Donaire may have edged a cagey first round, although on second viewing I’m not so sure, having been a bit busier and landing the more eye-catching shots. Crucially, though, a trademark left and an overhand right both caught Burnett at different stages, and the Belfast man didn’t blink.
“He’s not as quick as I thought he was,” said Booth at the end of the first, before a beautiful cross right saw Burnett get off to the perfect start in the second.
Donaire landed a big shot near the ribs as he turned his attacked to the body, but Burnett was evading most of what was coming his way and landed a lovely short left uppercut followed by a right over the top towards the end of the round.

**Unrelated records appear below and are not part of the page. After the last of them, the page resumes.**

-- ==== Sys2Proof/Machine/PowerMode.lean ====
section
/-! DEFINITION. The instructions on PowerMode (spec 43_power_mode R90 to R95), and the sub-state columns of
the field's layout (30_encoding R43, R50). The sub-states are a reading of the layout only: PowerMode is
encoded and decoded as one 5-bit value (R94). -/

namespace Sys2Proof.Machine

/-- `A1:A0`, the accelerometer sub-state, bits 1:0 of a PowerMode value (R43). -/
def accelSubCode (x : Byte) : BitVec 2 := x.extractLsb' 0 2

/-- `G1:G0`, the gyroscope sub-state, bits 3:2 of a PowerMode value (R43). -/
def gyroSubCode (x : Byte) : BitVec 2 := x.extractLsb' 2 2

/-- `P4`, bit 4 of a PowerMode value, which only Idle sets (R43, R50). -/
def idleBit (x : Byte) : Bool := x.getLsbD 4

/-- The meaning R50 reads off the names for an accelerometer sub-state; code 01 has none (N7). -/
def accelSubState (c : BitVec 2) : Option AccelSubState :=
  match c.toNat with
  | 0 => some .off
  | 2 => some .lowPower
  | 3 => some .lowNoise
  | _ => none

/-- The meaning R50 reads off the names for a gyroscope sub-state; code 10 has none (N7). -/
def gyroSubState (c : BitVec 2) : Option GyroSubState :=
  match c.toNat with
  | 0 => some .off
  | 1 => some .standby
  | 3 => some .lowNoise
  | _ => none

/-- MASK.PWR (R90). -/
def execMaskPwr (s : State) : Host.Outcome State Fault Refusal := answerByte powerModeField.mask s

/-- ENC.PWR v (R91). -/
def execEncPwr (v : PowerMode) (s : State) : Host.Outcome State Fault Refusal :=
  answerByte (encodeField powerModeField v) s

/-- DEC.PWR x (R92). -/
def execDecPwr (x : Byte) (s : State) : Host.Outcome State Fault Refusal := answerDecode powerModeField x s

/-- DFLT.PWR (R93). -/
def execDfltPwr (s : State) : Host.Outcome State Fault Refusal := answerDefault powerModeField.toVariantSet s

end Sys2Proof.Machine
end

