-- ==== Sys2Proof/Machine/Range.lean ====
section
/-! DEFINITION. The instructions on AccelRange and GyroRange (spec 42_range R80 to R89). -/

namespace Sys2Proof.Machine

/-- `scale_factor(v)` in counts per g, as the decimal constant of R83 under the parameters `c`. -/
def accelScaleConstant (c : Config) : AccelRange → Decimal
  | .g16 => { digits := 2048, places := 0 }
  | .g8 => c.accelScaleG8
  | .g4 => c.accelScaleG4
  | .g2 => c.accelScaleG2

/-- `scale_factor(v)` in counts per deg/s, as the decimal constant of R88 under the parameters `c`. -/
def gyroScaleConstant (c : Config) : GyroRange → Decimal
  | .deg2000 => c.gyroScaleDeg2000
  | .deg1000 => c.gyroScaleDeg1000
  | .deg500 => c.gyroScaleDeg500
  | .deg250 => { digits := 131, places := 0 }

/-- The accelerometer sensitivity as an `f32` (R73, R83). -/
def accelScale (c : Config) (v : AccelRange) : F32 := f32OfDecimal (accelScaleConstant c v)

/-- The gyroscope sensitivity as an `f32` (R73, R88). -/
def gyroScale (c : Config) (v : GyroRange) : F32 := f32OfDecimal (gyroScaleConstant c v)

/-- MASK.ARANGE (R80). -/
def execMaskArange (s : State) : Host.Outcome State Fault Refusal := answerByte accelRangeField.mask s

/-- ENC.ARANGE v (R81). -/
def execEncArange (v : AccelRange) (s : State) : Host.Outcome State Fault Refusal :=
  answerByte (encodeField accelRangeField v) s

/-- DEC.ARANGE x (R82). -/
def execDecArange (x : Byte) (s : State) : Host.Outcome State Fault Refusal := answerDecode accelRangeField x s

/-- SCALE.ARANGE v (R83). -/
def execScaleArange (v : AccelRange) (s : State) : Host.Outcome State Fault Refusal :=
  answerF32 (accelScale params v) s

/-- DFLT.ARANGE (R84). -/
def execDfltArange (s : State) : Host.Outcome State Fault Refusal := answerDefault accelRangeField.toVariantSet s

/-- MASK.GRANGE (R85). -/
def execMaskGrange (s : State) : Host.Outcome State Fault Refusal := answerByte gyroRangeField.mask s

/-- ENC.GRANGE v (R86). -/
def execEncGrange (v : GyroRange) (s : State) : Host.Outcome State Fault Refusal :=
  answerByte (encodeField gyroRangeField v) s

/-- DEC.GRANGE x (R87). -/
def execDecGrange (x : Byte) (s : State) : Host.Outcome State Fault Refusal := answerDecode gyroRangeField x s

/-- SCALE.GRANGE v (R88). -/
def execScaleGrange (v : GyroRange) (s : State) : Host.Outcome State Fault Refusal :=
  answerF32 (gyroScale params v) s

/-- DFLT.GRANGE (R89). -/
def execDfltGrange (s : State) : Host.Outcome State Fault Refusal := answerDefault gyroRangeField.toVariantSet s

end Sys2Proof.Machine
end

Having looked a bit sluggish early on, always loading up and looking for the big shot, Donaire started to use his feet well in the third, closing the distance in the corner again and landing two big rights over the guard, as well as a nice counter left close in seconds later.
But Burnett came back strongly with a right hook, straight left combo heading into the final minute before a beautiful straight left, right cross sent Donaire backtracking into the ropes, although the Filipino finished the third strongly.
Perhaps further to what he had told Booth in the corner, Burnett stayed on his bike more in what turned out to be the final round, circling back and forth, frustrating Donaire but picking his own shots carefully, perhaps warily.
Yet nobody could have imagined what was about to unfold as Burnett suddenly hit the canvas, leaving ringside observers to hastily squint up at the big screen to see the shot that had done the damage.
It turns out it was his own, and whatever way he threw it sent his back into spasm, signalling a premature end to a fight that was just bubbling along nicely.
For my money Burnett was 2-1 up heading into the fourth. If he was to meet Donaire again down the line, I would be even more confident than before they men entered the ring on Saturday night.
But all that matters for nothing now. Once the physical and mental pain subsides, it is Ryan Burnett who must rebuild and plot his way back to the top. He has done it so many times before, you better believe he can do it again.